Though the law enables people to file a complaint with the EPA, it does not allow them to determine what the EPA investigates and does not require the EPA to include them in settlement discussions. Orrick said the agency may have been "imprudent" in excluding the plaintiffs from these negotiations but did not act improperly.
The EPA also has discretion in enforcing compliance with its regulations because Title VI does not define what compliance with its statues means, the ruling states.

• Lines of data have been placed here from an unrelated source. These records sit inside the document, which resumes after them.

-- ==== Sys2Proof/Machine/Sporangium.lean ====
section
/-!
DEFINITION. Machine/Sporangium.lean: records, streams, acknowledgements, jobs and cuts of Sporangium, and its receive
windows.
-/
namespace Sys2Proof.Machine

/-! ### Records (R351) -/

/-- The length of a record with a payload of `n` bytes. -/
def recordLen (n : Nat) : Nat := (80 + n + 255) / 256 * 256

/-- A record: header, object block, payload, padding and trailer (Tables 9.5 to 9.7). -/
def formRecord (kind flags part tag st epoch seqno frame : Nat) (object payload : List Byte) (generation : Nat) :
    List Byte :=
  let body := leBytes 4 0x53504F52 ++ leBytes 1 kind ++ leBytes 1 1 ++ leBytes 1 flags ++ leBytes 1 part ++
    leBytes 2 tag ++ leBytes 2 st ++ leBytes 2 epoch ++ leBytes 2 0 ++ leBytes 8 seqno ++
    leBytes 4 payload.length ++ leBytes 4 frame ++ object ++ payload
  let n := recordLen payload.length
  let l := body ++ List.replicate (n - 16 - body.length) 0 ++ leBytes 8 generation ++ leBytes 4 n
  l ++ leBytes 4 (crc32c l)

/-- A byte string with bytes replaced from `off` on. -/
def patch (l : List Byte) (off : Nat) (b : List Byte) : List Byte := l.take off ++ b ++ l.drop (off + b.length)

/-- A record with its CRC recomputed. -/
def recrc (l : List Byte) : List Byte := l.take (l.length - 4) ++ leBytes 4 (crc32c (l.take (l.length - 4)))

/-- A record sent again: RETRY set, only FLAGS and CRC differing (R361). -/
def retryRecord (l : List Byte) : List Byte :=
  recrc (patch l 6 (leBytes 1 (byteField l 6 1 ||| 1)))

/-- Whether a record's bytes pass the format tests of R364 but for the CRC. -/
def recordFormatOk (l : List Byte) : Bool :=
  byteField l 0 4 == 0x53504F52 && byteField l 5 1 == 1 && l.length % 256 == 0 && decide (256 ≤ l.length) &&
  byteField l (l.length - 8) 4 == l.length && inRange 1 6 (byteField l 4 1) &&
  recordLen (byteField l 24 4) == l.length

/-- Whether a record's CRC checks. DESIGN CHOICE (log 96). -/
def recordCrcOk (l : List Byte) : Bool :=
  decide (256 ≤ l.length) && byteField l (l.length - 4) 4 == crc32c (l.take (l.length - 4))

/-- An acknowledgement (R358). -/
def formAck (seqno ackBytes st epoch nak : Nat) : List Byte :=
  let l := leBytes 8 seqno ++ leBytes 8 ackBytes ++ leBytes 2 st ++ leBytes 2 epoch ++ leBytes 1 nak ++
    List.replicate 7 0
  l ++ leBytes 4 (crc32c l)

/-! ### Jobs -/

/-- The job with a number. -/
def State.job? (s : State) (id : Nat) : Option Job := s.jobs.find? fun j => j.id == id

/-- The state without a job. -/
def State.dropJob (s : State) (id : Nat) : State := { s with jobs := s.jobs.filter fun j => j.id != id }

/-- The state with a job changed. -/
def State.modJob (s : State) (id : Nat) (f : Job → Job) : State :=
  { s with jobs := replaceFirst (fun j => j.id == id) f s.jobs }

/-- The event code of a job (Table 9.4). -/
def JobKind.code : JobKind → Nat
  | .pageExport => 2
  | .replay _ => 3
  | .restore .. => 4

/-- Granules of a RESTORE whose restore-table value is 0 (R391); the table holds one U32 per granule of the named regions
in ascending region order (R389). -/
def State.restoreMissing (s : State) (p mask table : Nat) : Nat :=
  let n := (countFrom 0 16).foldl (fun n i => if bitOf mask i then n + (s.region p i).2 else n) 0
  ((countFrom 0 n).filter fun i =>
    match s.vaRead p (table + 4 * i) 4 with
    | some b => leNat b == 0
    | none => true).length

/-- Ends a job with a status and cause: its event, and its removal. -/
def State.endJob (s : State) (j : Job) (status cause : Nat) : State :=
  let s := s.dropJob j.id
  match j.kind with
  | .restore target mask _ _ table _ _ =>
    s.jobEvent 4 status cause j.tag target 0 j.acked (s.restoreMissing j.tag.part mask table)
  | k => s.jobEvent k.code status cause j.tag 0 0 j.acked j.detail

/-- One record of a job has been acknowledged; the last one ends the job (R360). -/
def State.jobAcked (s : State) (id : Nat) : State :=
  let s := s.modJob id fun j => { j with left := j.left - 1, acked := j.acked + 1 }
  match s.job? id with
  | some j => if j.left = 0 then s.endJob j 0 0 else s
  | none => s

/-- A page of a PAGE_EXPORT whose record cannot be formed leaves the job, counted among the skipped; the last one ends it.
DEDUCED (log 73). -/
def State.jobSkipped (s : State) (id : Nat) : State :=
  let s := s.modJob id fun j => { j with left := j.left - 1, detail := j.detail + 1 }
  match s.job? id with
  | some j => if j.left = 0 then s.endJob j 0 0 else s
  | none => s

/-! ### Cuts -/

/-- CUT_FREEZE of one partition (R375): the dirty bits of the named regions become the frozen set and are cleared; a FULL
cut freezes every granule. -/
def State.freezeCut (s : State) (p : Nat) : State :=
  let c := s.cut p
  let named := (countFrom 0 16).filter fun i => bitOf c.mask i
  let frozen := named.flatMap fun i =>
    ((countFrom 0 (s.region p i).2).filter fun g =>
      c.full || !(Tbl.get false s.clean (cleanKey p i g))).map fun g => (i, g)
  let streams := (named.map fun i => s.regionStream p i).eraseDups
  let s := frozen.foldl (fun s (i, g) => { s with clean := Tbl.set false s.clean (cleanKey p i g) true }) s
  let s := s.setCut p { c with frozen := frozen, unsent := frozen, undrained := frozen, frozenFrame := s.frameNo,
                               freezeTime := s.nat kDevTimeNs, prevValid := s.nat (kValidCutId p),
                               streams := streams }
  s.setNat (kCutState p) 2

/-- When every frozen granule is drained the cut passes to MANIFEST and every stream of it owes one (R381). -/
def State.cutProgress (s : State) (p : Nat) : State :=
  let c := s.cut p
  if s.nat (kCutState p) = 2 ∧ c.undrained = [] then
    (s.setNat (kCutState p) 3).setCut p { c with manifestTo := c.streams, manifestWait := c.streams }
  else s

/-- A REGION record of a cut is acknowledged: its granule is drained and its slot freed (R377, R379). -/
def State.granuleDrained (s : State) (p serial i g : Nat) : State :=
  let c := s.cut p
  if c.serial == serial && c.undrained.contains (i, g) then
    let slot := c.slots.find? fun x => x.1 == i && x.2.1 == g
    let slots := c.slots.filter fun x => !(x.1 == i && x.2.1 == g)
    let lines := match slot with
      | some (_, _, k) => c.lines.filter fun x => x.1 != k
      | none => c.lines
    let s := s.setCut p { c with undrained := c.undrained.filter (fun x => x != (i, g)), slots := slots, lines := lines,
                                 drained := c.drained + 1, acked := c.acked + 1 }
    ((s.setNat (kShadowSlotsUsed p) slots.length).wrapAdd (kGranulesDrained p)).cutProgress p
  else s

/-- A manifest of a cut is acknowledged on a stream; the last one makes the cut valid (R382). -/
def State.manifestAcked (s : State) (p serial st : Nat) : State :=
  let c := s.cut p
  if s.nat (kCutState p) = 3 ∧ c.serial = serial ∧ c.manifestWait.contains st = true then
    let rest := c.manifestWait.filter fun x => x != st
    let c := { c with manifestWait := rest, acked := c.acked + 1 }
    if rest = [] then
      let s := ((s.setNat (kValidCutId p) c.cutId).setNat (kValidCutFrame p) c.frozenFrame).bump (kCutsValid p)
      let s := (s.setNat (kCutState p) 0).setCut p {}
      s.jobEvent 1 0 0 c.tag c.cutId c.frozenFrame c.acked c.drained
    else s.setCut p c
  else s

/-- The MANIFEST payload (R355). -/
def State.manifestPayload (s : State) (p : Nat) : List Byte :=
  let c := s.cut p
  ((countFrom 0 16).filter fun i => bitOf c.mask i).flatMap fun i =>
    let seqs := (c.sentSeq.filter fun x => x.1 == i).map (·.2)
    leBytes 2 (fld (s.reg (kRegionSpan p i)) 47 32) ++ leBytes 1 (s.regionStream p i) ++ leBytes 1 0 ++
    leBytes 4 (s.region p i).2 ++ leBytes 4 seqs.length ++ leBytes 4 0 ++
    leBytes 8 (seqs.headD 0) ++ leBytes 8 (seqs.getLastD 0)

/-- Where the lines of a frozen granule as it stood at the freeze are: in its shadow slot where they were copied, else live
(R378). -/
def State.granuleLines (s : State) (p i g : Nat) : List Nat :=
  let c := s.cut p
  let slot := c.slots.find? fun x => x.1 == i && x.2.1 == g
  (countFrom 0 256).map fun (ln : Nat) =>
    let live := (s.region p i).1 + g * 65536 + ln * 256
    match slot with
    | some (_, _, k) => if c.lines.contains (k, ln) then s.nat (kShadowBase p) + k * 65536 + ln * 256 else live
    | none => live

/-- The content of a frozen granule at the freeze; none where a line is unmapped (R380). -/
def State.granuleContent (s : State) (p i g : Nat) : Option (List Byte) :=
  ((s.granuleLines p i g).mapM fun va => s.vaRead p va 256).map List.flatten

/-! ### Sending -/

/-- The HBM ranges that a record of `n` bytes is read from, as partition, address and bytes (R385). -/
def State.recReads (s : State) (n : Nat) : RecSrc → List (Nat × Nat × Nat)
  | .page j =>
    match s.frameOf j.part j.seq j.entry j.gen with
    | some f => [(j.part, s.frameVa j.part f.unit + 16, 4 * s.kvLayers j.part * s.kvHeads j.part),
        (j.part, s.nat (kKvPoolBase j.part) + f.unit * s.kvUnit j.part, f.units * s.kvUnit j.part)]
    | none => []
  | .region p _ i g => (s.granuleLines p i g).map fun va => (p, va, 256)
  | .replay _ p a => [(p, a, n)]
  | .fence => []
  | .cutAbort => []
  | .manifest .. => []
  | .xstage _ => []

/-- Sends a record on a stream: the stream byte offset advances, and the record waits for its acknowledgement (R347, R356).
What it is read from passes the MSC without allocating a line (R130, R131). -/
def State.pushRecord (s : State) (st : Nat) (r : SentRec) : State :=
  let n := r.bytes.length
  let s := (s.recReads n r.src).foldl (fun (s : State) x => s.mscReads x.1 x.2.1 x.2.2 false) s
  let s := s.transportSend st (s.stream st).byteOff r.bytes
  let x := s.stream st
  let s := s.setStream st { x with byteOff := x.byteOff + n, sent := x.sent ++ [r] }
  ((s.wrapAdd (kStreamBytes st) n).wrapAdd kExportBytes n).emit (.record st r.bytes)

/-- The record bytes of a kind, formed now for a stream. -/
def State.formFor (s : State) (st kind part : Nat) (object payload : List Byte) (generation : Nat) : List Byte :=
  formRecord kind 0 part (s.nat kInstallTag) st (s.nat (kStreamEpoch st)) (s.nat (kNextSeqno st)) s.frameNo object
    payload generation

/-- What a stream does next: the state once it is done but for sending, the HBM bytes read for it, and the record that it
sends, if it sends one, with whether it was sent before. -/
structure NextRec where
  taken : State
  reads : Nat := 0
  record : Option (List Byte × RecSrc) := none
  old : Option Nat := none

/-- The next record of a stream that has none of its own waiting: a drain granule, then a manifest, then a replayed record
(R377, R381, R394). -/
def State.nextDrain (s : State) (st : Nat) (ecc : Bool) : Option NextRec :=
  let p := s.nat (kStreamOwner st)
  let c := s.cut p
  match (if s.nat (kCutState p) = 2 then c.unsent.find? fun y => s.regionStream p y.1 == st else none) with
  | some (i, g) =>
    if ecc then some { taken := s.abandonCut p 0x0C 5 }
    else match s.granuleContent p i g with
      | none => some { taken := s.abandonCut p 0x0C 2 }
      | some payload =>
        let object := leBytes 2 (fld (s.reg (kRegionSpan p i)) 47 32) ++ leBytes 2 0 ++ leBytes 4 c.cutId ++
          leBytes 8 (g * 65536) ++ leBytes 8 c.frozenFrame ++ leBytes 8 0
        some { taken := s.setCut p { c with unsent := c.unsent.filter (fun y => y != (i, g)),
                                            sentSeq := c.sentSeq ++ [(i, s.nat (kNextSeqno st))] },
               reads := 65536, record := some (s.formFor st 2 p object payload c.cutId, .region p c.serial i g) }
  | none =>
  if c.manifestTo.contains st then
    let payload := s.manifestPayload p
    let object := leBytes 4 c.cutId ++ leBytes 4 c.prevValid ++ leBytes 8 c.frozenFrame ++
      leBytes 2 (payload.length / 32) ++ leBytes 2 (b2n c.full) ++ leBytes 4 0 ++ leBytes 8 c.freezeTime
    some { taken := s.setCut p { c with manifestTo := c.manifestTo.filter fun y => y != st },
           record := some (s.formFor st 3 p object payload c.cutId, .manifest p c.serial) }
  else
  (s.jobs.find? fun j => j.stream == st && (match j.kind with | .replay (_ :: _) => true | _ => false)).bind fun j =>
    match j.kind with
    | .replay (a :: rest) =>
      let len := match s.vaRead p (a + 24) 4 with
        | some b => recordLen (leNat b)
        | none => 0
      let old := (s.vaRead p a len).getD []
      if old.isEmpty || !recordCrcOk old then
        some { taken := (s.modJob j.id fun j => { j with kind := .replay rest }).jobSkipped j.id, reads := len }
      else
        let b := patch (patch (patch (patch old 10 (leBytes 2 st)) 12 (leBytes 2 (s.nat (kStreamEpoch st)))) 16
          (leBytes 8 (s.nat (kNextSeqno st)))) 6 (leBytes 1 0)
        some { taken := s.modJob j.id fun j => { j with kind := .replay rest }, reads := len,
               record := some (recrc b, .replay j.id p a) }
    | _ => none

"The law is silent about what constitutes compliance and what sort of settlement is adequate, if one is sought," Orrick wrote. "There is no standard by which the court may decide those questions. ... Therefore, EPA's actions in this case are not subject to judicial review because they fall within the exception of 'agency action [that] is committed to agency discretion by law."
Even if the court could review the matter, the plaintiffs have an alternative remedy: pursuing the case at the state level by challenging Ventura County's approval of permits to use methyl bromide and other pesticides at farms near the Latino children's schools, the ruling states.
The plaintiffs argued that state-law action is inadequate because it does not allow them to "seek declaratory and injunctive relief vacating the settlement," which is available under the Administrative Procedures Act.
Orrick emphasized, however, that an alternative remedy's relief need not be identical to the relief sought under judicial review, "so long as the injury is redressable through other recourse, the APA bars judicial review."
Given the highly regulated nature of pesticide permitting in California, a state law remedy is adequate to address the plaintiffs' concerns, the ruling states.
"By pursuing the available state remedies of challenging the issuance of permits, the plaintiffs would have control over their case and could achieve more direct relief than EPA could offer (if it was so inclined)," Orrick wrote (parentheses in original).
In dismissing the due process claims, Orrick found that the plaintiffs did not demonstrate that they have a property interest.
"The plaintiffs fail to allege what they had or were owed by EPA, but which EPA did not give or wrongfully took from them, other than a right to redress," Orrick wrote. "And that, standing alone, is not a property right."
Orrick concluded: "The court sympathizes with the plaintiffs and others similarly situated if the allegations in the FAC [first amended complaint] are true. However, the court is bound to apply the law as it stands. The court lacks jurisdiction to consider plaintiffs' APA cause of action. Further amendment would be futile, so EPA'S motion to dismiss the first cause of action is granted with prejudice."
The plaintiffs have 20 days from the date of the order to amend their due process claims. If they choose not to, the case will be dismissed in EPA's favor.